— Work to complete —
Your reply should be made up of every line in the records below that holds the string "time".

— Data excerpts —
-- ==== Sys2Proof/Laws/State.lean ====
section
/-! SUPPORT. One lemma for each field of State and each update of Machine/Ops.lean, and the pairs held per link and per engine. -/

namespace Sys2Proof.Machine

variable (s : State)

/-! ## Values per link and per engine -/

@[simp] theorem PerLink.get_set_self {α : Type} (p : PerLink α) (l : Link) (x : α) : (p.set l x).get l = x := by cases l <;> rfl

theorem PerLink.get_set {α : Type} (p : PerLink α) (l m : Link) (x : α) : (p.set l x).get m = if m = l then x else p.get m := by
  cases l <;> cases m <;> rfl

@[simp] theorem PerLink.get_set_other {α : Type} (p : PerLink α) (l : Link) (x : α) :
    (p.set l x).get (otherLink l) = p.get (otherLink l) := by cases l <;> rfl

@[simp] theorem PerLink.set_get {α : Type} (p : PerLink α) (l : Link) : p.set l (p.get l) = p := by cases l <;> rfl

@[simp] theorem PerLink.set_set {α : Type} (p : PerLink α) (l : Link) (x y : α) : (p.set l x).set l y = p.set l y := by cases l <;> rfl

@[simp] theorem PerEngine.get_set_self {α : Type} (p : PerEngine α) (e : Engine) (x : α) : (p.set e x).get e = x := by cases e <;> rfl

theorem PerEngine.get_set {α : Type} (p : PerEngine α) (e d : Engine) (x : α) : (p.set e x).get d = if d = e then x else p.get d := by
  cases e <;> cases d <;> rfl

@[simp] theorem PerEngine.set_get {α : Type} (p : PerEngine α) (e : Engine) : p.set e (p.get e) = p := by cases e <;> rfl

@[simp] theorem PerEngine.set_set {α : Type} (p : PerEngine α) (e : Engine) (x y : α) : (p.set e x).set e y = p.set e y := by
  cases e <;> rfl

@[simp] theorem otherLink_ne (l : Link) : (otherLink l = l) = False := by cases l <;> simp [otherLink]

@[simp] theorem otherLink_otherLink (l : Link) : otherLink (otherLink l) = l := by cases l <;> rfl

/-! ## Updates and fields -/

@[simp] theorem State.modLink_items (l : Link) (f : LinkState → LinkState) : (s.modLink l f).items = s.items := rfl
@[simp] theorem State.modLink_time (l : Link) (f : LinkState → LinkState) : (s.modLink l f).time = s.time := rfl
@[simp] theorem State.modLink_cond (l : Link) (f : LinkState → LinkState) : (s.modLink l f).cond = s.cond := rfl
@[simp] theorem State.modLink_injector (l : Link) (f : LinkState → LinkState) : (s.modLink l f).injector = s.injector := rfl
@[simp] theorem State.modLink_ring (l : Link) (f : LinkState → LinkState) : (s.modLink l f).ring = s.ring := rfl
@[simp] theorem State.modLink_trig (l : Link) (f : LinkState → LinkState) : (s.modLink l f).trig = s.trig := rfl
@[simp] theorem State.modLink_table (l : Link) (f : LinkState → LinkState) : (s.modLink l f).table = s.table := rfl
@[simp] theorem State.modLink_engines (l : Link) (f : LinkState → LinkState) : (s.modLink l f).engines = s.engines := rfl
@[simp] theorem State.modLink_pool (l : Link) (f : LinkState → LinkState) : (s.modLink l f).pool = s.pool := rfl
@[simp] theorem State.modLink_readouts (l : Link) (f : LinkState → LinkState) : (s.modLink l f).readouts = s.readouts := rfl
@[simp] theorem State.modLink_journal (l : Link) (f : LinkState → LinkState) : (s.modLink l f).journal = s.journal := rfl
@[simp] theorem State.modLink_faults (l : Link) (f : LinkState → LinkState) : (s.modLink l f).faults = s.faults := rfl
@[simp] theorem State.modLink_links (l : Link) (f : LinkState → LinkState) : (s.modLink l f).links = s.links.set l (f (s.links.get l)) := rfl
@[simp] theorem State.modLink_device (l : Link) (f : LinkState → LinkState) : (s.modLink l f).device = s.device := rfl
@[simp] theorem State.modLink_resetPin (l : Link) (f : LinkState → LinkState) : (s.modLink l f).resetPin = s.resetPin := rfl
@[simp] theorem State.modLink_wires (l : Link) (f : LinkState → LinkState) : (s.modLink l f).wires = s.wires := rfl
@[simp] theorem State.modLink_pending (l : Link) (f : LinkState → LinkState) : (s.modLink l f).pending = s.pending := rfl

@[simp] theorem State.modReadout_items (l : Link) (f : Readout → Readout) : (s.modReadout l f).items = s.items := rfl
@[simp] theorem State.modReadout_time (l : Link) (f : Readout → Readout) : (s.modReadout l f).time = s.time := rfl
@[simp] theorem State.modReadout_cond (l : Link) (f : Readout → Readout) : (s.modReadout l f).cond = s.cond := rfl
@[simp] theorem State.modReadout_injector (l : Link) (f : Readout → Readout) : (s.modReadout l f).injector = s.injector := rfl
@[simp] theorem State.modReadout_ring (l : Link) (f : Readout → Readout) : (s.modReadout l f).ring = s.ring := rfl
@[simp] theorem State.modReadout_trig (l : Link) (f : Readout → Readout) : (s.modReadout l f).trig = s.trig := rfl
@[simp] theorem State.modReadout_table (l : Link) (f : Readout → Readout) : (s.modReadout l f).table = s.table := rfl
@[simp] theorem State.modReadout_engines (l : Link) (f : Readout → Readout) : (s.modReadout l f).engines = s.engines := rfl
@[simp] theorem State.modReadout_pool (l : Link) (f : Readout → Readout) : (s.modReadout l f).pool = s.pool := rfl
@[simp] theorem State.modReadout_readouts (l : Link) (f : Readout → Readout) : (s.modReadout l f).readouts = s.readouts.set l (f (s.readouts.get l)) := rfl
@[simp] theorem State.modReadout_journal (l : Link) (f : Readout → Readout) : (s.modReadout l f).journal = s.journal := rfl
@[simp] theorem State.modReadout_faults (l : Link) (f : Readout → Readout) : (s.modReadout l f).faults = s.faults := rfl
@[simp] theorem State.modReadout_links (l : Link) (f : Readout → Readout) : (s.modReadout l f).links = s.links := rfl
@[simp] theorem State.modReadout_device (l : Link) (f : Readout → Readout) : (s.modReadout l f).device = s.device := rfl
@[simp] theorem State.modReadout_resetPin (l : Link) (f : Readout → Readout) : (s.modReadout l f).resetPin = s.resetPin := rfl
@[simp] theorem State.modReadout_wires (l : Link) (f : Readout → Readout) : (s.modReadout l f).wires = s.wires := rfl
@[simp] theorem State.modReadout_pending (l : Link) (f : Readout → Readout) : (s.modReadout l f).pending = s.pending := rfl

@[simp] theorem State.setEngine_items (e : Engine) (x : EngineState) : (s.setEngine e x).items = s.items := rfl
@[simp] theorem State.setEngine_time (e : Engine) (x : EngineState) : (s.setEngine e x).time = s.time := rfl
@[simp] theorem State.setEngine_cond (e : Engine) (x : EngineState) : (s.setEngine e x).cond = s.cond := rfl
@[simp] theorem State.setEngine_injector (e : Engine) (x : EngineState) : (s.setEngine e x).injector = s.injector := rfl
@[simp] theorem State.setEngine_ring (e : Engine) (x : EngineState) : (s.setEngine e x).ring = s.ring := rfl
@[simp] theorem State.setEngine_trig (e : Engine) (x : EngineState) : (s.setEngine e x).trig = s.trig := rfl
@[simp] theorem State.setEngine_table (e : Engine) (x : EngineState) : (s.setEngine e x).table = s.table := rfl
@[simp] theorem State.setEngine_engines (e : Engine) (x : EngineState) : (s.setEngine e x).engines = s.engines.set e x := rfl
@[simp] theorem State.setEngine_pool (e : Engine) (x : EngineState) : (s.setEngine e x).pool = s.pool := rfl
@[simp] theorem State.setEngine_readouts (e : Engine) (x : EngineState) : (s.setEngine e x).readouts = s.readouts := rfl
@[simp] theorem State.setEngine_journal (e : Engine) (x : EngineState) : (s.setEngine e x).journal = s.journal := rfl
@[simp] theorem State.setEngine_faults (e : Engine) (x : EngineState) : (s.setEngine e x).faults = s.faults := rfl
@[simp] theorem State.setEngine_links (e : Engine) (x : EngineState) : (s.setEngine e x).links = s.links := rfl
@[simp] theorem State.setEngine_device (e : Engine) (x : EngineState) : (s.setEngine e x).device = s.device := rfl
@[simp] theorem State.setEngine_resetPin (e : Engine) (x : EngineState) : (s.setEngine e x).resetPin = s.resetPin := rfl
@[simp] theorem State.setEngine_wires (e : Engine) (x : EngineState) : (s.setEngine e x).wires = s.wires := rfl
@[simp] theorem State.setEngine_pending (e : Engine) (x : EngineState) : (s.setEngine e x).pending = s.pending := rfl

— The completed task —
@[simp] theorem State.modLink_time (l : Link) (f : LinkState → LinkState) : (s.modLink l f).time = s.time := rfl
@[simp] theorem State.modReadout_time (l : Link) (f : Readout → Readout) : (s.modReadout l f).time = s.time := rfl
@[simp] theorem State.setEngine_time (e : Engine) (x : EngineState) : (s.setEngine e x).time = s.time := rfl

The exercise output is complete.